Evaluation of the Maximum Evaporation and the Priestley‐Taylor Models for Inland Waterbodies

Abstract The Priestley‐Taylor (PT) model is a classic model of potential evaporation of terrestrial and marine surfaces. It is now recognized that the Bowen ratio ( β ) implicit in the PT model is too sensitive to temperature. The model also requires the surface net radiation ( R n ) as input even though R n is not an independent external forcing. The maximum evaporation model (MEM) proposed by Yang and Roderick (2019, https://doi.org/10.1002/qj.3481 ) is a potential candidate for replacing the PT model. Past studies have evaluated the MEM for land ecosystems and for the global ocean. This study represents the first evaluation of the MEM for inland waterbodies. Results are based on eddy‐covariance observation at a large lake and at a small fishpond.

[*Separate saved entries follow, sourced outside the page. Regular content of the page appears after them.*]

-- ==== Sys2Proof/Laws/Issue.lean ====
section
/-! SUPPORT. What the shared operations of an issuing word do: the answers of `issue`, and what a stall, the retirement of a
word, a branch and the taking of a fault leave unchanged. -/

namespace Sys2Proof.Machine

/-- All that `issue` answers: the fault of no run in issue, a stall, what comes before an operand can be read, or the effect. -/
theorem issue_cases (i : Instr) (s : State) (e : Me → State → State) :
    (issuer s = none ∧ issue i s e = .fault .noRunInIssue) ∨
    (∃ me k, issuer s = some me ∧ stallOf i me s = some k ∧ issue i s e = .next (stall k me s)) ∨
    (∃ me, issuer s = some me ∧ stallOf i me s = none ∧ operandsOk i me s = false ∧
      issue i s e = .next (operandsFirst i me s)) ∨
    (∃ me, issuer s = some me ∧ stallOf i me s = none ∧ operandsOk i me s = true ∧ issue i s e = .next (e me s)) := by
  unfold issue
  cases h : issuer s with
  | none => exact .inl ⟨rfl, rfl⟩
  | some me =>
    cases h' : stallOf i me s with
    | some k => exact .inr (.inl ⟨me, k, rfl, h', by simp [h']⟩)
    | none =>
      cases h'' : operandsOk i me s with
      | false => exact .inr (.inr (.inl ⟨me, rfl, h', h'', by simp [h', h'']⟩))
      | true => exact .inr (.inr (.inr ⟨me, rfl, h', h'', by simp [h', h'']⟩))

/-- A word whose operands are ready and can be read has its effect. -/
theorem issue_ready {i : Instr} {s : State} {e : Me → State → State} {me : Me} (h : issuer s = some me)
    (h' : stallOf i me s = none) (h'' : operandsOk i me s = true) : issue i s e = .next (e me s) := by
  simp [issue, h, h', h'']

/-- A word whose operands are ready but cannot be read as they stand has no effect yet. -/
theorem issue_first {i : Instr} {s : State} {e : Me → State → State} {me : Me} (h : issuer s = some me)
    (h' : stallOf i me s = none) (h'' : operandsOk i me s = false) : issue i s e = .next (operandsFirst i me s) := by
  simp [issue, h, h', h'']

/-- A word that meets a stall changes nothing but the stall reason. -/
theorem issue_stalled {i : Instr} {s : State} {e : Me → State → State} {me : Me} {k : Nat} (h : issuer s = some me)
    (h' : stallOf i me s = some k) : issue i s e = .next (stall k me s) := by
  simp [issue, h, h']

/-- Without a run in issue no word issues. -/
theorem issue_none {i : Instr} {s : State} {e : Me → State → State} (h : issuer s = none) :
    issue i s e = .fault .noRunInIssue := by
  simp [issue, h]

/-- A next state of `issue` comes from a stall, from what comes before the operands can be read, or from the effect. -/
theorem issue_next {i : Instr} {s t : State} {e : Me → State → State} (h : issue i s e = .next t) :
    ∃ me, issuer s = some me ∧ ((∃ k, t = stall k me s) ∨ (operandsOk i me s = false ∧ t = operandsFirst i me s) ∨
      (stallOf i me s = none ∧ operandsOk i me s = true ∧ t = e me s)) := by
  rcases issue_cases i s e with ⟨_, hf⟩ | ⟨me, k, h1, _, h3⟩ | ⟨me, h1, _, h2, h3⟩ | ⟨me, h1, h2, h2', h3⟩
  · rw [hf] at h; cases h
  · rw [h3] at h; cases h; exact ⟨me, h1, .inl ⟨k, rfl⟩⟩
  · rw [h3] at h; cases h; exact ⟨me, h1, .inr (.inl ⟨h2, rfl⟩)⟩
  · rw [h3] at h; cases h; exact ⟨me, h1, .inr (.inr ⟨h2, h2', rfl⟩)⟩

/-- Registers that carry timestamps are observed by the train alone. -/
theorem operandsFirst_reads {i : Instr} {me : Me} {s : State} (h : unreadOf i me s ≠ []) :
    operandsFirst i me s = s.updTrain me.tid fun t => t.readCarried (unreadOf i me s) := by
  simp [operandsFirst, h]

/-- An error in a register that is read faults. -/
theorem operandsFirst_broken {i : Instr} {me : Me} {s : State} (h : unreadOf i me s = []) :
    operandsFirst i me s = brokenFault (brokenOf i me s) me s := by
  simp [operandsFirst, h]

/-- Observing what registers carry raises the train's timestamp and changes no register. -/
theorem readCarried_regs (t : Train) (ks : List Nat) : (t.readCarried ks).sregs = t.sregs ∧ (t.readCarried ks).vregs = t.vregs ∧
    (t.readCarried ks).splits = t.splits ∧ t.pts ≤ (t.readCarried ks).pts :=
  ⟨rfl, rfl, rfl, Nat.le_max_left ..⟩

Although there were complex error structures and error compensation patterns among its intermediate variables, the MEM was able to reproduce the observed monthly ( R 2 > 0.95) and interannual variability ( R 2 > 0.78) in the lake latent heat flux. A key assumption of the MEM, that the incoming and outgoing longwave radiation is coupled, was a reasonable approximation at both the monthly and the annual time scale for the large lake and at the monthly time scale for the small fishpond. This assumption allows the MEM to treat R n as an intermediate variable instead of a prescribed forcing. These results support the MEM as an alternative to the PT model at locations where R n measurements are not available. In situations where R n data is available, a revised PT model with reduced β temperature sensitivity is recommended.